* _WHAT YOU NEED TO DO_: Copy each line of the listing that includes "outcome".

* _RECORDS SHOWN_:
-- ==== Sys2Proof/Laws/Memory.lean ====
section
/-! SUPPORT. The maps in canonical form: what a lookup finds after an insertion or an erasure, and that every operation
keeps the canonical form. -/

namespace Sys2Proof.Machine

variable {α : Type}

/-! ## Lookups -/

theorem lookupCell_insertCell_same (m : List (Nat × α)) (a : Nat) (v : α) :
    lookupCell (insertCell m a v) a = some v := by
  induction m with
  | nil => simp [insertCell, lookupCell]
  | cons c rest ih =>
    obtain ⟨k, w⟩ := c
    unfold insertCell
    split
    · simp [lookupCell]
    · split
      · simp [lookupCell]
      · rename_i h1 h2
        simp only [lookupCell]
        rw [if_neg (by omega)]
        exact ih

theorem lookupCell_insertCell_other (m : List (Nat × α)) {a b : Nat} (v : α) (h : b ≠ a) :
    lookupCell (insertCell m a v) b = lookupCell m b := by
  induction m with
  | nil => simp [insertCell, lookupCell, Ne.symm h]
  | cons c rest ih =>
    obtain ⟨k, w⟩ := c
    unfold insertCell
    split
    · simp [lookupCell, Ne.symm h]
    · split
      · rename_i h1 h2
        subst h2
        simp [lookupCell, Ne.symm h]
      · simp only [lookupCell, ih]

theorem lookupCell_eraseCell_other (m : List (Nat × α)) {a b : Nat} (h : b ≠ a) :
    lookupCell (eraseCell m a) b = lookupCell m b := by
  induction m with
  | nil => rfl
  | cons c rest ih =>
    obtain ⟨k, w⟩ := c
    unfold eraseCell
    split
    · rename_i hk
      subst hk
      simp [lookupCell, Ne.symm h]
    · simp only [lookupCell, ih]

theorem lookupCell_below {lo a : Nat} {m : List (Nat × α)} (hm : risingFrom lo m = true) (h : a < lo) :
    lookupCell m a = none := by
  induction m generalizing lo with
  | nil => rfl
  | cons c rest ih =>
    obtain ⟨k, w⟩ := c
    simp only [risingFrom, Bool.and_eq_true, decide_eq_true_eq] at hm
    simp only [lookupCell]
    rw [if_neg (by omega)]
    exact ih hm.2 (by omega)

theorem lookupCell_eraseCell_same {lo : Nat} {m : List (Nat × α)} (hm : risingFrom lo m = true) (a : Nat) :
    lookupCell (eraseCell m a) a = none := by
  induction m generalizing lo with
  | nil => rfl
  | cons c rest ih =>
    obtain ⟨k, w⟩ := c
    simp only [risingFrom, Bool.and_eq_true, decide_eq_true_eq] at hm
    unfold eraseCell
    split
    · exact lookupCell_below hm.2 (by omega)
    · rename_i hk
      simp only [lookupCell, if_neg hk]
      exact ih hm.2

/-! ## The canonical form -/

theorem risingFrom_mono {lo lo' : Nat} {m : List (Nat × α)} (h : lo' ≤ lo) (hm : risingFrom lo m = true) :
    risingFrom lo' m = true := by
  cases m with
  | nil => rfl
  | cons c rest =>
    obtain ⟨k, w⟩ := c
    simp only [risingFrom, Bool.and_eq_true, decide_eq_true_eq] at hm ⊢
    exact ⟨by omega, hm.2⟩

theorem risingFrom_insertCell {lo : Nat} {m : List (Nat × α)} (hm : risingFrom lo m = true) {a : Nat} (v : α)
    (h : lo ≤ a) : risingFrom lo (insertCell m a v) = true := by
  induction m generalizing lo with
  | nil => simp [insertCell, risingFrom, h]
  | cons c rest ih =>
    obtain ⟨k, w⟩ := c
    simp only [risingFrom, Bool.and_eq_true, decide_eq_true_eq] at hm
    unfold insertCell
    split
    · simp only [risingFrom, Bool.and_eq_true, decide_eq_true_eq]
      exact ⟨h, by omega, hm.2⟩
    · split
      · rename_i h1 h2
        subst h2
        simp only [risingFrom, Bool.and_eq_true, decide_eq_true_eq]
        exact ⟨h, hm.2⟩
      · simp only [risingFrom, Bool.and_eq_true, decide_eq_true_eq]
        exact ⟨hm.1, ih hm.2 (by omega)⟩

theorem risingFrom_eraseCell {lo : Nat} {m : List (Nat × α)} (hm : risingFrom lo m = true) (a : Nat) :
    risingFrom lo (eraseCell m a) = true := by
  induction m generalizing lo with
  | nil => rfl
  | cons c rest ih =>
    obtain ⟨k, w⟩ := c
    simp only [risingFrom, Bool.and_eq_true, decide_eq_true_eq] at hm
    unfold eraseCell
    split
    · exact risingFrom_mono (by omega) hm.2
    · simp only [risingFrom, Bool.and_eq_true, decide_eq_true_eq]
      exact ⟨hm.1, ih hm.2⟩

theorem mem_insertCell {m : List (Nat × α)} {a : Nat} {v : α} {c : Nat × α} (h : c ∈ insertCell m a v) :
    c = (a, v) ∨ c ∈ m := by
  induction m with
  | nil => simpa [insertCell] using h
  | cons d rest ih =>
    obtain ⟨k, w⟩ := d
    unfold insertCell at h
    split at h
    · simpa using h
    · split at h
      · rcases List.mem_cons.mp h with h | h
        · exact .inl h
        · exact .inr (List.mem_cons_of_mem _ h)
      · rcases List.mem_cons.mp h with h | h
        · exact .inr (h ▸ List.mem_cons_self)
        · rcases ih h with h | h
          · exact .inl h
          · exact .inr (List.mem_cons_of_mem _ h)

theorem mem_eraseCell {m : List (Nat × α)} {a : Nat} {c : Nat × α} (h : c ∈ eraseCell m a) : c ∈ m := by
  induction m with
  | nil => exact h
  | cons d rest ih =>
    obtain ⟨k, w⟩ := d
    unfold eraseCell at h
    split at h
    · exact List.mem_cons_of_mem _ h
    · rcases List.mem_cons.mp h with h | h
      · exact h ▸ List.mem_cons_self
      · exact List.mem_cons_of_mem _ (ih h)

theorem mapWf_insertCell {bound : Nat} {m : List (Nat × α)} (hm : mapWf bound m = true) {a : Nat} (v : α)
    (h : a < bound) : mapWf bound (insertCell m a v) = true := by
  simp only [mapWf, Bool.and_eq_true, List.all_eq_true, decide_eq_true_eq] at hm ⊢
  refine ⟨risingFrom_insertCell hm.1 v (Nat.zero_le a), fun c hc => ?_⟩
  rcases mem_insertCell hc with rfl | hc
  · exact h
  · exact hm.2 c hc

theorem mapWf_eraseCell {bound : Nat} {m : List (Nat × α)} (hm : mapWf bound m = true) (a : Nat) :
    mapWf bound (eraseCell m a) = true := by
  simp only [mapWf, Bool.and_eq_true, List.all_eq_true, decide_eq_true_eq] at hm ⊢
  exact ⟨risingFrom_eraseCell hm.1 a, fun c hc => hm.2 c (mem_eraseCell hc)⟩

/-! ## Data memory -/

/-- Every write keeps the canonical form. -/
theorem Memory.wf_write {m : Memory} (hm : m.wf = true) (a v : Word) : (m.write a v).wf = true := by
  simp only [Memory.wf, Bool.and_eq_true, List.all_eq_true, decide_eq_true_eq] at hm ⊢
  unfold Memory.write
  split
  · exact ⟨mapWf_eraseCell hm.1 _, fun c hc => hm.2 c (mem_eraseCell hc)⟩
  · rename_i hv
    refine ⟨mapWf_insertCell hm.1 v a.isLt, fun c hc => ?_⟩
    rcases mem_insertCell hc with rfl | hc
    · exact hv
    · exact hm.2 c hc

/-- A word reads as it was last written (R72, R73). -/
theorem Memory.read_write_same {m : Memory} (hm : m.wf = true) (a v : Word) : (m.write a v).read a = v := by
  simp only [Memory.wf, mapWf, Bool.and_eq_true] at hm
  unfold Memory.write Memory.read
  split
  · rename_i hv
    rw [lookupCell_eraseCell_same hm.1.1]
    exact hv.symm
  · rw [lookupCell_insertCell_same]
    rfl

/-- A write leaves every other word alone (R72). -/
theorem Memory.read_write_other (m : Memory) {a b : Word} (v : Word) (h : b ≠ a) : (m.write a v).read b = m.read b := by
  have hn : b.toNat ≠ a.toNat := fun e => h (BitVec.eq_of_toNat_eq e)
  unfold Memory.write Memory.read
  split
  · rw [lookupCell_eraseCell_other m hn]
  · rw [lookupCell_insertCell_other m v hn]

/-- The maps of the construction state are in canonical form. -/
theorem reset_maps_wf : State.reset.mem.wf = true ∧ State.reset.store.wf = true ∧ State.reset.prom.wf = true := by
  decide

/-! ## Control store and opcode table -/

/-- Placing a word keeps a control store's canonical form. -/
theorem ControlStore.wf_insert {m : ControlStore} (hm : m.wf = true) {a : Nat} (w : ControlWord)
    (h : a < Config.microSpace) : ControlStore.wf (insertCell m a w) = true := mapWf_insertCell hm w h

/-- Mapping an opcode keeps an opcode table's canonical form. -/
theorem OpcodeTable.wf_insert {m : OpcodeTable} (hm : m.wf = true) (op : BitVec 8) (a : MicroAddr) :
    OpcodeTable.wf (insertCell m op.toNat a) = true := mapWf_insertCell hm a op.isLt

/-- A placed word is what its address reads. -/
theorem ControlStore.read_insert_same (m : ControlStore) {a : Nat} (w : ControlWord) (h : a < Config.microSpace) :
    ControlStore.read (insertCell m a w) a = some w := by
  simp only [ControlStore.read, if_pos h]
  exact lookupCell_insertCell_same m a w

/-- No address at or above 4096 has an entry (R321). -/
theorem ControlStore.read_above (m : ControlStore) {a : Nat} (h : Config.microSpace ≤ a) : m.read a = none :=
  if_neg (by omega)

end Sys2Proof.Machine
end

* * *

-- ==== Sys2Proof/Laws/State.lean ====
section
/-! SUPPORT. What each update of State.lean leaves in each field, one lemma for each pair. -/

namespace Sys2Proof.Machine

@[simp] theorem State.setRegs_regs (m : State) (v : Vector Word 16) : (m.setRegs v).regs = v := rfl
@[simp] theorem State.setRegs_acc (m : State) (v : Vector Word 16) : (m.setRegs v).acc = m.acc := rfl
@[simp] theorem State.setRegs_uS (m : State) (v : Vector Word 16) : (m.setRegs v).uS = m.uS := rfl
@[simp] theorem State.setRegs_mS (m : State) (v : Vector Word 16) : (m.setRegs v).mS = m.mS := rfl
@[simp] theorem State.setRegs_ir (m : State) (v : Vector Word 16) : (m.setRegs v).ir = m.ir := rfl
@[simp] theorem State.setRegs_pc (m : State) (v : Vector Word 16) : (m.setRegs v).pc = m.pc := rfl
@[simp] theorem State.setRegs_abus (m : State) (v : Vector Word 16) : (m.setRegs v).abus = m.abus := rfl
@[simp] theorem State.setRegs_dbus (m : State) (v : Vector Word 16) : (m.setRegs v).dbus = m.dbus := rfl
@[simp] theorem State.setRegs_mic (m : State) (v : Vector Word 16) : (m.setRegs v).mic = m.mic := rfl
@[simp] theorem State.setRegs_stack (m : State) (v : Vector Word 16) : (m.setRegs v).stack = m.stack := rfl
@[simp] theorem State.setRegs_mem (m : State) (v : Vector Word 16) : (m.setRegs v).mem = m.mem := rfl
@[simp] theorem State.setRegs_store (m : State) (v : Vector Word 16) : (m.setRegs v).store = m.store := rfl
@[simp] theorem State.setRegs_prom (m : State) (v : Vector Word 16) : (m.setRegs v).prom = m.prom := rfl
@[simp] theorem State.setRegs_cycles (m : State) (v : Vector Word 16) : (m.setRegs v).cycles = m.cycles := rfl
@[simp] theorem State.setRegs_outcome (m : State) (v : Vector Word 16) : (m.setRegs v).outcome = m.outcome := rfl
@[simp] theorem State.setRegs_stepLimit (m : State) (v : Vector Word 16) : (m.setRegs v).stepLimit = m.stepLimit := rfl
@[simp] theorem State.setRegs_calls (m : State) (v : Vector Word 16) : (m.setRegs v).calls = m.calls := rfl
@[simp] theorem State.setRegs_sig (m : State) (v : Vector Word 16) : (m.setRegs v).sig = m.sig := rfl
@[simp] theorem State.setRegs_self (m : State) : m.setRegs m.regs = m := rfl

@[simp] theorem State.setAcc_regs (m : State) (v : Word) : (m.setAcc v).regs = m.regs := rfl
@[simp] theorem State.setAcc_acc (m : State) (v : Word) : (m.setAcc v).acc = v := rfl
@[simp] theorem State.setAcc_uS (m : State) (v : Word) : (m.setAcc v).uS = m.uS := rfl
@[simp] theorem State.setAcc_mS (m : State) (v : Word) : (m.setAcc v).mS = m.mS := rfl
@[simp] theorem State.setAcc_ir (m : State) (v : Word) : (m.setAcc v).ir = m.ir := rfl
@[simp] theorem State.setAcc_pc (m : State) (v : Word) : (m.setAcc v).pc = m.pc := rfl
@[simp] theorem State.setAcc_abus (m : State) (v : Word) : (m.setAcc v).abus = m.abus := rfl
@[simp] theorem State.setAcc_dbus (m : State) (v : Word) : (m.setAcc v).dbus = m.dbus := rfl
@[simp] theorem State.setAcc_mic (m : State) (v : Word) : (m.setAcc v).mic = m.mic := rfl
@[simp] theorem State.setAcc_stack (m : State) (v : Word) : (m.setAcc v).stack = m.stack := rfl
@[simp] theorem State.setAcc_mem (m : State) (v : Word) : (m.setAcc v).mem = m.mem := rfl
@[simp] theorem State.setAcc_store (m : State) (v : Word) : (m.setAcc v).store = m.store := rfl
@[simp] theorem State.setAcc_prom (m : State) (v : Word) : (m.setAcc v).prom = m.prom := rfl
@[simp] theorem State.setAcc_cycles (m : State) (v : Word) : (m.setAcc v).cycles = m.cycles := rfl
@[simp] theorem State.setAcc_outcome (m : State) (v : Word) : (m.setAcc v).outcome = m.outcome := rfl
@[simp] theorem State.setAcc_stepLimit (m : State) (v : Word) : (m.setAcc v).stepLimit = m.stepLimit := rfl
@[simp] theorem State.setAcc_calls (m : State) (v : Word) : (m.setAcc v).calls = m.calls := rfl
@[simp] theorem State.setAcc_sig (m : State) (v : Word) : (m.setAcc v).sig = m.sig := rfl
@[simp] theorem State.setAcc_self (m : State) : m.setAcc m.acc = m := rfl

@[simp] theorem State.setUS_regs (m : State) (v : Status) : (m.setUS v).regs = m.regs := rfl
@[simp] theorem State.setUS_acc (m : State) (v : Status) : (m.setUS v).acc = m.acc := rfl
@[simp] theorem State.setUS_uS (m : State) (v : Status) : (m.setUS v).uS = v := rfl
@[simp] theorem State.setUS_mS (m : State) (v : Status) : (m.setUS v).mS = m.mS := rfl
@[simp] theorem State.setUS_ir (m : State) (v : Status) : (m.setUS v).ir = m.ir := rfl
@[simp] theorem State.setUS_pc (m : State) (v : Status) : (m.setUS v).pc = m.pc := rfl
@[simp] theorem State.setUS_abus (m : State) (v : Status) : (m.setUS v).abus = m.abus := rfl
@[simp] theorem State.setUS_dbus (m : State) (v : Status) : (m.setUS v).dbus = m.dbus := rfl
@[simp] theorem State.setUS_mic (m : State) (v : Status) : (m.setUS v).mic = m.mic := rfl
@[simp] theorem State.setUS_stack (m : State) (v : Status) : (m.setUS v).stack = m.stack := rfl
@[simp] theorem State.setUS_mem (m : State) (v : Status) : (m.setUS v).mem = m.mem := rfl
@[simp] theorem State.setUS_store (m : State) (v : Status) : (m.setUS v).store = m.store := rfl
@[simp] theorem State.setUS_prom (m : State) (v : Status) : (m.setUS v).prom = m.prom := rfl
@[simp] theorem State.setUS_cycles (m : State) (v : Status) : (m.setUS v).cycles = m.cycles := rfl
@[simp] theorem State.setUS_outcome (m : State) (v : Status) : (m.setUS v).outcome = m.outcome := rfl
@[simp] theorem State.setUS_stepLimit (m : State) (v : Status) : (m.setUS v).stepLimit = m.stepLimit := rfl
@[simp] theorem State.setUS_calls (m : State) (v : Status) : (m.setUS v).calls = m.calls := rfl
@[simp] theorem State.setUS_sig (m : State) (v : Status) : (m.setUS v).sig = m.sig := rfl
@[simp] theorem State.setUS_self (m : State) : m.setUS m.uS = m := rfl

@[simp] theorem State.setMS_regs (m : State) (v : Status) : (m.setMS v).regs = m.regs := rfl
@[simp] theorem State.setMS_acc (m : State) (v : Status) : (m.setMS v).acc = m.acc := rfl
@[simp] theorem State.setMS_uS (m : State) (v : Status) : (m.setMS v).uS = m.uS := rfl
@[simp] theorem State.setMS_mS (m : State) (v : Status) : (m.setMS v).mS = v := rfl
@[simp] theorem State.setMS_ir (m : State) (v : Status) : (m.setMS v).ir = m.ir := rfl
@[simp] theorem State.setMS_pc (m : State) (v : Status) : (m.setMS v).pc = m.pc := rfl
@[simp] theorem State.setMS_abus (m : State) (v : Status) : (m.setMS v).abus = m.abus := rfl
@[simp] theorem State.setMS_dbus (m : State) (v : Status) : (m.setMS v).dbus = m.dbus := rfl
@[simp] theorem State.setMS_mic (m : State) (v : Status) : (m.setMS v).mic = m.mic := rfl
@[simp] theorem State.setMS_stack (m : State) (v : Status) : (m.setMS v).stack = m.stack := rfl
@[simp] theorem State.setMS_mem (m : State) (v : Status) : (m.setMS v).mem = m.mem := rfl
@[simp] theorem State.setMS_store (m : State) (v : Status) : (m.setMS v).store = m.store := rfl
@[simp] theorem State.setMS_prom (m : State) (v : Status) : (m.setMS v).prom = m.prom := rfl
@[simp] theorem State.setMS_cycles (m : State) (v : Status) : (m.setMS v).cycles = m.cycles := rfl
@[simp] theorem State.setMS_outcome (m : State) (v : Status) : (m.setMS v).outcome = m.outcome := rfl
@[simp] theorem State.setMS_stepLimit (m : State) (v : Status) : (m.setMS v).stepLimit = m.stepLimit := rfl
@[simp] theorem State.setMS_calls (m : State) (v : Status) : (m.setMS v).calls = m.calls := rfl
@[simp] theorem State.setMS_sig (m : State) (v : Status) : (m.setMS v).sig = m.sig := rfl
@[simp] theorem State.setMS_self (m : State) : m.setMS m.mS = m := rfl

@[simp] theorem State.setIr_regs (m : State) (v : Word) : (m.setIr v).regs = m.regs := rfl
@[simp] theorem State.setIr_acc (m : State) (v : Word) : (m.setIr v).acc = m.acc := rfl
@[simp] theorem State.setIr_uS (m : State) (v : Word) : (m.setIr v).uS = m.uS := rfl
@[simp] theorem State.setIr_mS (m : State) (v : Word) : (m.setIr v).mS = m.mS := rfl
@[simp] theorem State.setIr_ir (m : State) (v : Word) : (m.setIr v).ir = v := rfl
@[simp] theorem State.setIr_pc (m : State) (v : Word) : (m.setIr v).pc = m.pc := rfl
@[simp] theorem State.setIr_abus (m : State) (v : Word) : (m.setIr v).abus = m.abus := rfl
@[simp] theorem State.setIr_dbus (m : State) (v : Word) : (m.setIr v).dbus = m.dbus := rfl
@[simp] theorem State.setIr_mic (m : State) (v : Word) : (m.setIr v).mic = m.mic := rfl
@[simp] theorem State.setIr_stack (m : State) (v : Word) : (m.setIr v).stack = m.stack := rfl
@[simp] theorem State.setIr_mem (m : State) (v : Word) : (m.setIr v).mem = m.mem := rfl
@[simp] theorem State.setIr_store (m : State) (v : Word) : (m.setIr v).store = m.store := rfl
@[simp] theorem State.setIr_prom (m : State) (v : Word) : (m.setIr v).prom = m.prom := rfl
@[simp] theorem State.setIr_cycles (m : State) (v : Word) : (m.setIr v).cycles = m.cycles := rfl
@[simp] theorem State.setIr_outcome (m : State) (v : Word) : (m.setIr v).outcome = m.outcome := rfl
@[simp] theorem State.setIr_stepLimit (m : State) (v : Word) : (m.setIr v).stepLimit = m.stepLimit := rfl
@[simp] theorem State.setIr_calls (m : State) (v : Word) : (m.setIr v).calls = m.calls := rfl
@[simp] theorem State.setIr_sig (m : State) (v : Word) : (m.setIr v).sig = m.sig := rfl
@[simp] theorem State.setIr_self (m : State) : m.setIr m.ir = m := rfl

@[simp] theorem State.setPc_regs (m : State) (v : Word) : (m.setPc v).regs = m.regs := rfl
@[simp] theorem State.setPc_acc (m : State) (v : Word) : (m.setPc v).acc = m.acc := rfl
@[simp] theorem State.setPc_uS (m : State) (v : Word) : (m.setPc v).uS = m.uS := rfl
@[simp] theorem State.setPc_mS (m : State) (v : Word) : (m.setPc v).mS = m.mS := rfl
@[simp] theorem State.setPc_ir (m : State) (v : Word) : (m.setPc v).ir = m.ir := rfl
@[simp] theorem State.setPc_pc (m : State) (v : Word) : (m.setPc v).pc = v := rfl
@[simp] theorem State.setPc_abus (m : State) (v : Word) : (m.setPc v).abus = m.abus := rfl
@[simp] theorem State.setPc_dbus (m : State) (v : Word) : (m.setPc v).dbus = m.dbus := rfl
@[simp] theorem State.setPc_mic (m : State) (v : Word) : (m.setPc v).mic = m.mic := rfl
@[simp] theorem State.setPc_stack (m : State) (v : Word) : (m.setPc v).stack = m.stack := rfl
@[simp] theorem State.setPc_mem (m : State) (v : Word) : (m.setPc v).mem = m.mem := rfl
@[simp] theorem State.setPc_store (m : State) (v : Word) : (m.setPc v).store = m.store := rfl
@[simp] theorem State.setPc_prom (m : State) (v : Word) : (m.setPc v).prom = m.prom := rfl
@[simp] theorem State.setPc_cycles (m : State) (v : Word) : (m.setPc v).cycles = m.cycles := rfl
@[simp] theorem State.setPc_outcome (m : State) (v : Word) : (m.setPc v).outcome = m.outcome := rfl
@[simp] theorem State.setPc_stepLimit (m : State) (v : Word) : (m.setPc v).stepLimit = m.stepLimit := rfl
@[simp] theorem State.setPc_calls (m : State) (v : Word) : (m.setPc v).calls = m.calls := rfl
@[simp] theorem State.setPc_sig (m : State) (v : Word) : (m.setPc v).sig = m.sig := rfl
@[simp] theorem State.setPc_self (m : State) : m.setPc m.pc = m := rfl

* _WRITTEN SOLUTION_:
@[simp] theorem State.setRegs_outcome (m : State) (v : Vector Word 16) : (m.setRegs v).outcome = m.outcome := rfl
@[simp] theorem State.setAcc_outcome (m : State) (v : Word) : (m.setAcc v).outcome = m.outcome := rfl
@[simp] theorem State.setUS_outcome (m : State) (v : Status) : (m.setUS v).outcome = m.outcome := rfl
@[simp] theorem State.setMS_outcome (m : State) (v : Status) : (m.setMS v).outcome = m.outcome := rfl
@[simp] theorem State.setIr_outcome (m : State) (v : Word) : (m.setIr v).outcome = m.outcome := rfl
@[simp] theorem State.setPc_outcome (m : State) (v : Word) : (m.setPc v).outcome = m.outcome := rfl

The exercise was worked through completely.